You built a ReAct agent from scratch in pure Python. Here's what you covered:

  • The Thought-Action-Observation loop is the core of ReAct. The LLM reasons, calls a tool, and incorporates the result before reasoning again.
  • Tools are plain Python functions that accept and return strings. A registry makes them discoverable.
  • The system prompt enforces the output format. A parser extracts structured data from free text.
  • The agent is parameterized — swap tools and prompts to create specialized agents (research, calculation, etc.).
  • Error handling is built into the loop. Unknown tools and failed calls become observations the agent can reason about.
  • Traces capture the full reasoning chain for debugging.
  • ReAct vs CoT vs function calling — each fits different needs.
  • Frequently Asked Questions

    Can ReAct agents use more than 10 tools?

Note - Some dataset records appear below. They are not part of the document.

-- ==== Sys2Proof/Machine/Microcode.lean ====
section
/-! DEFINITION. The microcode sequencer (R222 to R228, R235, R239): microwords, operand selectors, entry vectors, micro-loops and the walk of an expansion that a
patch has redirected. The microwords of the ROM and their data-path encodings are internal to a ROM revision (R224). -/

namespace Sys2Proof.Machine

/-! ### The microword (R222) -/

/-- A microword. -/
abbrev Microword := BitVec 36

/-- Even parity over all 36 bits. -/
def Microword.parOk (w : Microword) : Bool := decide (((List.range 36).map (fun i => b2n (bit w i))).foldl (· + ·) 0 % 2 = 0)
/-- CYC. -/
def Microword.cyc (w : Microword) : Nat := bits w 32 3
/-- FA. -/
def Microword.fa (w : Microword) : Nat := bits w 21 5
/-- FB. -/
def Microword.fb (w : Microword) : Nat := bits w 16 5
/-- FD. -/
def Microword.fd (w : Microword) : Nat := bits w 11 5
/-- MOD. -/
def Microword.mod (w : Microword) : Nat := bits w 7 4
/-- CKPT. -/
def Microword.ckpt (w : Microword) : Bool := bit w 6
/-- IMM. -/
def Microword.imm (w : Microword) : Nat := bits w 0 6

/-- The micro-operations (R224). -/
inductive Uop where
  | unop | uend | uloop | ujmp | ucall | uret | urepeat
  | reserved
  | data (code : Nat)
  deriving DecidableEq, Repr

/-- UOP. -/
def Microword.uop (w : Microword) : Uop :=
  match bits w 26 6 with
  | 0 => .unop
  | 1 => .uend
  | 2 => .uloop
  | 3 => .ujmp
  | 4 => .ucall
  | 5 => .uret
  | 6 => .urepeat
  | 7 => .reserved
  | n => .data n

/-- The microaddress that UJMP and UCALL name: FA ‖ FB ‖ FD ‖ MOD[1:0]. -/
def Microword.target (w : Microword) : Nat := ((w.fa * 32 + w.fb) * 32 + w.fd) * 4 + w.mod % 4

/-! ### Operand selectors (R223) -/

/-- What FA, FB or FD selects: a register of the file that UOP implies, or a temporary register. -/
inductive MicroReg where
  | file (number : Nat)
  | temp (number : Nat)
  deriving DecidableEq, Repr

/-- The register that a selector names in an instruction: D, A or B plus the offset k, or Tk. -/
def microReg (sel : Nat) (f : LveFields) : MicroReg :=
  match sel / 8 with
  | 0 => .file (f.d.toNat + sel % 8)
  | 1 => .file (f.a.toNat + sel % 8)
  | 2 => .file (f.b.toNat + sel % 8)
  | _ => .temp (sel % 8)

/-! ### Entry vectors (R225) -/

/-- The entry vector of an instruction: OP[6:0], VTYPE.SEW, the variant of its SUB. -/
def entryVector (o : LveOp) (f : LveFields) (vt : BitVec 4) : Nat :=
  (o.enc.op % 128) * 32 + vt.toNat % 4 * 8 + Config.variant o.enc.op f.sub.toNat % 8

/-- The microaddress at which an expansion begins, where a patch has redirected its vector. -/
def PatchSet.redirected (p : PatchSet) (o : LveOp) (f : LveFields) (vt : BitVec 4) : Option Nat :=
  if p.targets = [] then Option.none else Assoc.get? p.targets (entryVector o f vt)

/-- The vector table of a die (R225). -/
def PatchSet.entry (p : PatchSet) (o : LveOp) (f : LveFields) (vt : BitVec 4) : Nat :=
  (p.redirected o f vt).getD (Config.romVector (entryVector o f vt) % 65536)

/-- The microword at a microaddress: ROM below 0x1_0000, patch RAM above (R239). -/
def PatchSet.word (p : PatchSet) (ua : Nat) : Microword := if ua < 65536 then Config.microRom ua else Assoc.getD p.ram (ua - 65536) 0

/-! ### Sequencing (R224, R226, R227) -/

/-- The count of a ULOOP by its source (R226). -/
def microCount (l : Lve) (o : LveOp) (f : LveFields) (w : Microword) : Nat :=
  let vl := l.core.vl
  match w.mod with
  | 0 => w.imm + 1
  | 1 => cdiv vl 8
  | 2 => cdiv vl 16
  | 3 => cdiv (f.sub.toNat * vl) 16
  | 4 => (match o with
    | .kabs => l.absorbPerms (l.sr f.b.toNat).toNat
    | .kabsm => l.absorbPerms (l.sr f.b.toNat).toNat
    | .vxof => l.squeezePerms f.imm.toNat
    | .vrej => f.imm.toNat / 16 % 16
    | _ => 0)
  | 5 => cdiv (l.sr f.b.toNat).toNat 8
  | 6 => (match o with
    | .vrej => f.imm.toNat / 16 % 16
    | .hblk => f.imm.toNat % 4 + 1
    | _ => f.imm.toNat + 1)
  | 7 => l.logSew
  | 8 => cdiv (vl * f.imm.toNat) 2048
  | _ => 0

/-- A micro-loop that runs: its level, its first and last microaddress, the iterations left with the running one. -/
structure MicroLoop where
  level : Nat
  start : Nat
  last : Nat
  left : Nat
  deriving DecidableEq, Repr

/-- Where a sequencer stands within an expansion: microaddress, micro-loops innermost first, saved return microaddress. -/
structure MicroPos where
  ua : Nat
  loops : List MicroLoop
  back : Option Nat
  deriving DecidableEq, Repr

/-- After a microword that does not jump: the next one, or the back-edge of each micro-loop that ends here (R226). -/
def microAfter (ua : Nat) : List MicroLoop → Nat × List MicroLoop
  | [] => (ua + 1, [])
  | m :: rest =>
    if m.last = ua then (if 1 < m.left then (m.start, { m with left := m.left - 1 } :: rest) else microAfter ua rest) else (ua + 1, m :: rest)

/-- The position that follows a microword: a function of the microaddress, the loop counters and the return address (R227). -/
def microNext (l : Lve) (o : LveOp) (f : LveFields) (w : Microword) (p : MicroPos) : MicroPos :=
  match w.uop with
  | .ujmp => { p with ua := w.target }
  | .ucall => { p with ua := w.target, back := some (p.ua + 1) }
  | .uret => { p with ua := p.back.getD (p.ua + 1), back := none }
  | .uloop =>
    let n := microCount l o f w
    if n = 0 then { p with ua := p.ua + 1 + w.fd } else { p with ua := p.ua + 1, loops := ⟨w.fa % 2, p.ua + 1, p.ua + w.fd, n⟩ :: p.loops }
  | _ =>
    let q := microAfter p.ua p.loops
    { p with ua := q.1, loops := q.2 }

/-- How the walk of an expansion ends: at UEND or UREPEAT with the temporary registers written and where from, at a parity mismatch (R245) and whether in patch
RAM, or at the 161st microword since a checkpoint (R235). -/
inductive MicroEnd where
  | done (temps : List (Nat × Nat))
  | parity (inPatch : Bool)
  | gap
  deriving DecidableEq, Repr

/-- The temporary register that a microword writes. -/
def Microword.temp (w : Microword) (f : LveFields) : Option Nat :=
  match w.uop, microReg w.fd f with
  | .data _, .temp k => some k
  | _, _ => none

/-- Walk an expansion, `since` microwords after the last checkpoint, `fuel` microwords at most. -/
def PatchSet.walk (p : PatchSet) (l : Lve) (o : LveOp) (f : LveFields) : Nat → Nat → MicroPos → List (Nat × Nat) → MicroEnd
  | 0, _, _, ts => .done ts
  | fuel + 1, since, q, ts =>
    let w := p.word q.ua
    if !w.parOk then .parity (decide (65536 ≤ q.ua))
    else if w.uop = .uend ∨ w.uop = .urepeat then .done ts
    else if !w.ckpt ∧ 160 ≤ since then .gap
    else p.walk l o f fuel (if w.ckpt then 0 else since + 1) (microNext l o f w q) (match w.temp f with | some k => ts ++ [(k, q.ua)] | Option.none => ts)

/-- The expansion of an instruction whose vector a patch has redirected; none where the ROM's own expansion runs, which has its checkpoints as R228 and R235 say. -/
def PatchSet.expansion (p : PatchSet) (o : LveOp) (f : LveFields) (l : Lve) : Option MicroEnd :=
  (p.redirected o f l.core.vtype).map (fun ua => p.walk l o f 100000 0 ⟨ua, [], Option.none⟩ [])

/-- The temporary registers after an expansion: free values in those it writes. -/
def Lve.withTemps (l : Lve) (ts : List (Nat × Nat)) : Lve :=
  { l with core := { l.core with temps := ts.foldl (fun (v : Vector VReg 8) p => v.setIfInBounds p.1 (Config.tempValue p.2 l.seq.draws)) l.core.temps } }

end Sys2Proof.Machine
end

    Yes, but there's a tradeoff. More tools means a longer system prompt consuming more of the context window. In my experience, agents start struggling to pick the right tool above 15-20 options. For large toolsets, use a two-stage approach: one agent picks the category, a second picks the specific tool.

    How do I add memory across conversations?

    The agent we built is stateless — each call starts fresh. To add memory, persist traces to a database and inject a summary of previous interactions into the system prompt.

    Is ReAct the same as LangChain's agents?

    LangChain's AgentExecutor implements a very similar loop with additional abstractions for tool management and memory. Understanding the raw loop — which you just built — makes debugging LangChain agents much easier.

    What models work best for ReAct?

    Any model that reliably follows formatting instructions. GPT-4o and GPT-4o-mini are excellent. Claude 3.5 Sonnet works well. Smaller open-source models (7B parameters or less) often struggle with strict output formats. For small models, simplify to Action: tool_name(input) on a single line.

    References

  • Yao, S., et al. (2022). ReAct: Synergizing Reasoning and Acting in Language Models. arXiv:2210.03629. https://arxiv.org/abs/2210.03629
  • Wei, J., et al. (2022). Chain-of-Thought Prompting Elicits Reasoning in Large Language Models. NeurIPS 2022.
  • OpenAI API Documentation — Chat Completions. https://platform.openai.com/docs/guides/text-generation
  • Mialon, G., et al. (2023). Augmented Language Models: A Survey. arXiv:2302.07842.
  • Schick, T., et al. (2023). Toolformer: Language Models Can Teach Themselves to Use Tools. arXiv:2302.04761.